Problem to work on —
In the entries below, find the line with "guard's value does not" and the line with "(k - δ).toNat"; give again those lines and every line between them, exactly.

+++ Dataset records

-- ==== Sys2Proof/Machine/Ranges.lean ====
section
/-! DEFINITION. What the Winnower proves of the addresses of an image: folded constants, loops with their trip counts, the
ranges of values, and the accesses whose check it may elide (R262, R264, R266 bit 6, R282). -/

namespace Sys2Proof.Machine

/-! ### Folded constants (R282) -/

/-- A local address with the package's own number. -/
def Folded.global (p : Folded) (a : Nat) : Nat := p.pkg * 2 ^ 40 + a

/-- The address that a relocation's symbol stands for. -/
def Folded.symbol (p : Folded) (k : Nat) : Nat := p.global (if k = 0xFFFF then p.data else p.regions.getD k 0)

/-- The relocation at an operation of a function: its symbol. -/
def relocSymbol (b : List Byte) (i j : Nat) : Option Nat :=
  ((List.range (nReloc b)).find? fun k => (imgReloc b k).1 == i && (imgReloc b k).2.1 == j).map fun k => (imgReloc b k).2.2

/-- A function whose relocated constants are folded. -/
def foldFunc (b : List Byte) (p : Folded) (i : Nat) (f : PFunc) : PFunc :=
  { f with ops := f.ops.mapIdx fun j op => match op, relocSymbol b i j with
      | .cnst v, some k => .cnst (v + p.symbol k)
      | op, _ => op }

/-- The functions of an image, folded. -/
def foldFuncs (b : List Byte) (p : Folded) : List PFunc :=
  match imgFuncs b with
  | .error _ => []
  | .ok fs => fs.mapIdx (foldFunc b p)

/-! ### Edges and what dominates (R44, R262) -/

/-- An edge of control, and whether a branch is taken on it. -/
structure Edge where
  src   : Nat
  dst   : Nat
  taken : Bool
  deriving DecidableEq, Repr

/-- The edges of a function. -/
def PFunc.edges (f : PFunc) : List Edge :=
  f.ops.zipIdx.flatMap fun y =>
    (if y.1.ends then [] else [⟨y.2, y.2 + 1, false⟩]) ++ (match y.1.target with
      | some (some b) => ((f.blocks[b]?).map fun q => (⟨y.2, q, true⟩ : Edge)).toList
      | _ => [])

/-- Positions reached from `todo` along edges. -/
def reachAlong (es : List Edge) : Nat → List Nat → List Nat → List Nat
  | 0, _, seen => seen
  | _ + 1, [], seen => seen
  | n + 1, x :: xs, seen =>
    if seen.contains x then reachAlong es n xs seen
    else reachAlong es n (((es.filter fun e => e.src == x).map fun e => e.dst) ++ xs) (x :: seen)

/-- Every path to a position passes along an edge. -/
def PFunc.edgeDominates (f : PFunc) (e : Edge) (i : Nat) : Bool :=
  !(reachAlong (f.edges.filter (· != e)) (2 * f.ops.length + 2) [0] []).contains i

/-! ### Guards (R262) -/

/-- A guard: a value is at least `lo` and at most `hi`, and is not `ne`. -/
structure Guard where
  val : Nat
  lo  : Nat
  hi  : Nat
  ne  : Option Nat
  deriving DecidableEq, Repr

/-- The largest word. -/
def wordMax : Nat := 2 ^ 64 - 1

/-- The position of the value that a distance reaches. -/
def reached (i d : Nat) : Option Nat := if 1 ≤ d ∧ d ≤ 2000 ∧ d ≤ i then some (i - d) else none

/-- A guard on a value that a distance reaches. -/
def guardOn (i d lo hi : Nat) (ne : Option Nat) : List Guard := ((reached i d).map fun v => ⟨v, lo, hi, ne⟩).toList

/-- What it says that one operand lies below another, unsigned, or does not. -/
def belowGuards (f : PFunc) (i a b : Nat) (holds : Bool) : List Guard :=
  (match constOf f 16 i b with
   | some k => if holds then (if k = 0 then [] else guardOn i a 0 (k.toNat - 1) none) else guardOn i a k.toNat wordMax none
   | none => []) ++
  (match constOf f 16 i a with
   | some k => if holds then (if k.toNat = wordMax then [] else guardOn i b (k.toNat + 1) wordMax none)
      else guardOn i b 0 k.toNat none
   | none => [])

/-- What it says that the result of a comparison is zero, or is not. -/
def resultGuards (f : PFunc) (i d : Nat) (zero : Bool) : List Guard :=
  match reached i d with
  | none => []
  | some j =>
    match f.ops[j]? with
    | some (.instr (.sltu _ _ _) a b _) => belowGuards f j a b (!zero)
    | some (.instr (.sltiu _ _ k) a _ _) =>
      let k := (sext12 k).toNat
      if zero then guardOn j a k wordMax none else if k = 0 then [] else guardOn j a 0 (k - 1) none
    | _ => []

/-- What it says that two operands are equal, or are not. -/
def equalGuards (f : PFunc) (i a b : Nat) (holds : Bool) : List Guard :=
  let one := fun (x y : Nat) => match constOf f 16 i y with
    | some k => guardOn i x (if holds then k.toNat else 0) (if holds then k.toNat else wordMax) (if holds then none else some k.toNat) ++
        (if k = 0 then resultGuards f i x holds else [])
    | none => []
  one a b ++ one b a

/-- The guards that hold on an edge, from the branch it leaves. -/
def edgeGuards (f : PFunc) (e : Edge) : List Guard :=
  match f.ops[e.src]? with
  | some (.instr (.beq _ _ _) a b _) => equalGuards f e.src a b e.taken
  | some (.instr (.bne _ _ _) a b _) => equalGuards f e.src a b (!e.taken)
  | some (.instr (.bltu _ _ _) a b _) => belowGuards f e.src a b e.taken
  | some (.instr (.bgeu _ _ _) a b _) => belowGuards f e.src a b (!e.taken)
  | _ => []

/-- The guards that dominate a position. -/
def guardsAt (f : PFunc) (i : Nat) : List Guard :=
  f.edges.flatMap fun e => match edgeGuards f e with
    | [] => []
    | gs => if f.edgeDominates e i then gs else []

/-- The guards that hold on an edge. -/
def guardsOn (f : PFunc) (e : Edge) : List Guard := guardsAt f e.src ++ edgeGuards f e

/-! ### Ranges -/

/-- A range of values: `lo` to `hi` from zero or from the base of the running task's pool, each with `c0` to `c1` times the size
of a scratchpad window of one core added (R262, Table 05.1). -/
structure VRange where
  pool : Bool
  c0   : Nat
  c1   : Nat
  lo   : Nat
  hi   : Nat
  deriving DecidableEq, Repr

/-- The step from one core's window to the next (Table 05.1). -/
def coreStep : Nat := 0x80000

def VRange.first (r : VRange) : Nat := r.c0 * coreStep + r.lo
def VRange.last (r : VRange) : Nat := r.c1 * coreStep + r.hi

/-- A plain range, where it is one of words. -/
def plainRange (lo hi : Nat) : Option VRange := if lo ≤ hi ∧ hi ≤ wordMax then some ⟨false, 0, 0, lo, hi⟩ else none

/-- A range shifted by a constant. -/
def VRange.shift (r : VRange) (k : Int) : Option VRange :=
  if 0 ≤ (r.lo : Int) + k then
    (let r' : VRange := { r with lo := ((r.lo : Int) + k).toNat, hi := ((r.hi : Int) + k).toNat }
     if r'.last ≤ wordMax then some r' else none)
  else none

/-- The sum of two ranges. -/
def VRange.plus (r q : VRange) : Option VRange :=
  let s : VRange := ⟨r.pool || q.pool, r.c0 + q.c0, r.c1 + q.c1, r.lo + q.lo, r.hi + q.hi⟩
  if (r.pool && q.pool) || decide (wordMax < s.last) then none else some s

/-- A range times a constant; times the window step, it counts cores. -/
def VRange.times (r : VRange) (k : Nat) : Option VRange :=
  if r.pool then none
  else if k = coreStep ∧ r.last ≤ 1023 then some ⟨false, r.first, r.last, 0, 0⟩
  else plainRange (r.first * k) (r.last * k)

/-- A range that holds two. -/
def VRange.join (r q : VRange) : Option VRange :=
  if r.pool == q.pool then
    (if (r.c0, r.c1) = (q.c0, q.c1) then some { r with lo := min r.lo q.lo, hi := max r.hi q.hi }
     else some ⟨r.pool, 0, 0, min r.first q.first, max r.last q.last⟩)
  else none

/-- A range that holds all of a list, when each is known and there is one. -/
def joinAll : List (Option VRange) → Option VRange
  | [] => none
  | [r] => r
  | r :: rs => r.bind fun a => (joinAll rs).bind a.join

/-- A range under the guards of its value. -/
def guarded (gs : List Guard) (v : Nat) (r : Option VRange) : Option VRange :=
  let mine := gs.filter fun g => g.val == v
  let r0 : VRange := r.getD ⟨false, 0, 0, 0, wordMax⟩
  if mine.isEmpty || r0.pool || decide (0 < r0.c1) then r
  else
    let lo := mine.foldl (fun m g => max m g.lo) r0.lo
    let hi := mine.foldl (fun m g => min m g.hi) r0.hi
    let lo := if mine.any fun g => g.ne == some lo then lo + 1 else lo
    let hi := if mine.any (fun g => g.ne == some hi) && decide (0 < hi) then hi - 1 else hi
    if lo = 0 ∧ hi = wordMax then none else plainRange lo hi

/-! ### Loops (R244, R262) -/

/-- The block a `prm` belongs to and its place: the position of the `blk`, and the index. -/
def prmOf (f : PFunc) (v : Nat) : Option (Nat × Nat) :=
  match f.ops[v]? with
  | some (.prm k) => some (v - k - 1, k)
  | _ => none

/-- The values that reach a parameter along the edges into its block: the edge, and where the argument stands. -/
def arrivals (f : PFunc) (blk k : Nat) : List (Edge × Nat) :=
  match f.ops[blk]? with
  | some (.blk n) => (f.edges.filter fun e => e.dst == blk && e.taken).map fun e => (e, e.src - n + k)
  | _ => []

/-- The distance that an `arg` carries. -/
def argDist (f : PFunc) (q : Nat) : Nat :=
  match f.ops[q]? with
  | some (.arg a) => a
  | _ => 2046

/-- How far a value lies from another that it is computed from by adding constants. -/
def traceTo (f : PFunc) (root : Nat) : Nat → Nat → Option Int
  | 0, _ => none
  | n + 1, v =>
    if v = root then some 0
    else
      let go := fun (d : Nat) => (reached v d).bind (traceTo f root n)
      match f.ops[v]? with
      | some (.instr (.addi _ _ k) a _ _) => (go a).map fun x => x + k.toInt
      | some (.instr (.add _ _ _) a b _) =>
        (match constOf f 16 v b, constOf f 16 v a with
         | some k, _ => (go a).map fun x => x + k.toInt
         | none, some k => (go b).map fun x => x + k.toInt
         | none, none => none)
      | some (.instr (.sub _ _ _) a b _) => (constOf f 16 v b).bind fun k => (go a).map fun x => x - k.toInt
      | some (.prm k) =>
        let ins := (arrivals f (v - k - 1) k).filterMap fun x =>
          if reached x.2 (argDist f x.2) = some v then none else some ((reached x.2 (argDist f x.2)).bind (traceTo f root n))
        (match ins with
         | some x :: rest => if rest.all (· == some x) then some x else none
         | _ => none)
      | _ => none

/-- How deep values are followed. -/
def traceFuel : Nat := 24

/-- The edges into a parameter's block on which it comes back changed by a constant, with the constant; and the others. -/
def backEdges (f : PFunc) (v : Nat) : List (Edge × Int) × List (Edge × Nat) :=
  match prmOf f v with
  | none => ([], [])
  | some (blk, k) =>
    (arrivals f blk k).foldl (fun acc x =>
      match (reached x.2 (argDist f x.2)).bind (traceTo f v traceFuel) with
      | some δ => (acc.1 ++ [(x.1, δ)], acc.2)
      | none => (acc.1, acc.2 ++ [x])) ([], [])

/-- A guard of an edge on a value that lies `off` from a parameter. -/
structure BackGuard where
  lo  : Nat
  hi  : Nat
  ne  : Option Nat
  off : Int
  deriving DecidableEq, Repr

/-- The guards of an edge on values that follow a parameter by a small distance. -/
def backGuards (f : PFunc) (v : Nat) (e : Edge) : List BackGuard :=
  ((guardsOn f e).filterMap fun g => (traceTo f v traceFuel g.val).map fun w => ⟨g.lo, g.hi, g.ne, w⟩).filter fun g =>
    decide (g.off.natAbs ≤ 2 ^ 32)

/-- The largest number that bounds a parameter: no sum of it and small distances is beyond a word, so that a guard's value does not
wrap (R262). -/
def boundMax : Nat := 2 ^ 62

/-- The values that an edge with change `δ` does not bring back to a parameter. -/
def backStops (f : PFunc) (v : Nat) (x : Edge × Int) : List Int :=
  (backGuards f v x.1).filterMap fun g => g.ne.map fun k => (k : Int) - g.off + x.2

/-- The least value that no edge brings back to a parameter and that `p` picks. -/
def sharedStop (f : PFunc) (v : Nat) (backs : List (Edge × Int)) (p : Int → Bool) : Option Int :=
  match backs with
  | [] => none
  | x :: xs => ((backStops f v x).filter fun k => p k && xs.all fun y => (backStops f v y).contains k).min?

/-- The most that edges bring back to a parameter that starts in a range: by a guard on each edge that raises it; or by a value that
none brings back, where all edges raise it by the same steps and meet that value. -/
def topOf (f : PFunc) (v : Nat) (init : VRange) (backs : List (Edge × Int)) : Option Nat :=
  let byGuard := fun (x : Edge × Int) =>
    ((backGuards f v x.1).filterMap fun g => if g.hi ≤ boundMax then some ((g.hi : Int) - g.off + x.2).toNat else none).min?
  let steps := fun (δ : Int) => (sharedStop f v backs fun k =>
    (decide ((init.hi : Int) < k) && decide (k ≤ boundMax) && (δ == 1 || (init.lo == init.hi && (k - init.lo) % δ == 0)))).map fun k =>
      (k - δ).toNat
  if boundMax < init.last ∨ backs.any (fun x => decide (2 ^ 32 < x.2.natAbs)) = true then none
  else
    (((backs.filter fun x => decide (0 < x.2)).mapM byGuard).map fun ts => ts.foldl max init.hi).or
      (match backs with
       | [] => none
       | x :: xs => if 0 < x.2 ∧ xs.all (fun y => y.2 == x.2) = true then steps x.2 else none)

/-- The least that edges bring back to a parameter: by a guard on each edge that lowers it, whose value does not fall below
zero; or, one at a time, by a value that no edge brings back. -/
def bottomOf (f : PFunc) (v : Nat) (init : VRange) (backs : List (Edge × Int)) : Option Nat :=
  let byGuard := fun (x : Edge × Int) =>
    ((backGuards f v x.1).filterMap fun g =>
      let b := (g.lo : Int) - g.off + x.2
      if 0 ≤ b then some (b, g.off) else none).foldl (fun m y => some (match m with
        | some z => if z.1 < y.1 then y else z
        | none => y)) (none : Option (Int × Int))
  if boundMax < init.last ∨ backs.any (fun x => decide (2 ^ 32 < x.2.natAbs)) = true then none
  else
    (((backs.filter fun x => decide (x.2 < 0)).mapM byGuard).bind fun bs =>
      let least := bs.foldl (fun m b => min m b.1) (init.lo : Int)
      if bs.all fun b => decide (0 ≤ least + b.2) then some least.toNat else none).or
      (if backs.all fun x => x.2 == -1 then
        (sharedStop f v backs fun k => decide (0 ≤ k) && decide (k < init.lo)).map fun k => (k + 1).toNat
       else none)

/-- The passes that one parameter allows a loop from the range it starts in, until an edge sets it anew. -/
def paramTrips (f : PFunc) (v : Nat) (init : VRange) : Option Nat :=
  let backs := (backEdges f v).1
  match backs with
  | [] => none
  | (_, δ) :: rest =>
    if rest.any (fun x => x.2 != δ) || init.pool || decide (0 < init.c1) then none
    else if 0 < δ then
      (topOf f v init backs).map fun top => if top < init.lo then 1 else 1 + (top - init.lo) / δ.toNat
    else if δ < 0 then
      (bottomOf f v init backs).map fun bottom => 1 + (init.hi - bottom) / (-δ).toNat
    else none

++++++

Expected answer —
/-- The largest number that bounds a parameter: no sum of it and small distances is beyond a word, so that a guard's value does not
wrap (R262). -/
def boundMax : Nat := 2 ^ 62

/-- The values that an edge with change `δ` does not bring back to a parameter. -/
def backStops (f : PFunc) (v : Nat) (x : Edge × Int) : List Int :=
  (backGuards f v x.1).filterMap fun g => g.ne.map fun k => (k : Int) - g.off + x.2

/-- The least value that no edge brings back to a parameter and that `p` picks. -/
def sharedStop (f : PFunc) (v : Nat) (backs : List (Edge × Int)) (p : Int → Bool) : Option Int :=
  match backs with
  | [] => none
  | x :: xs => ((backStops f v x).filter fun k => p k && xs.all fun y => (backStops f v y).contains k).min?

/-- The most that edges bring back to a parameter that starts in a range: by a guard on each edge that raises it; or by a value that
none brings back, where all edges raise it by the same steps and meet that value. -/
def topOf (f : PFunc) (v : Nat) (init : VRange) (backs : List (Edge × Int)) : Option Nat :=
  let byGuard := fun (x : Edge × Int) =>
    ((backGuards f v x.1).filterMap fun g => if g.hi ≤ boundMax then some ((g.hi : Int) - g.off + x.2).toNat else none).min?
  let steps := fun (δ : Int) => (sharedStop f v backs fun k =>
    (decide ((init.hi : Int) < k) && decide (k ≤ boundMax) && (δ == 1 || (init.lo == init.hi && (k - init.lo) % δ == 0)))).map fun k =>
      (k - δ).toNat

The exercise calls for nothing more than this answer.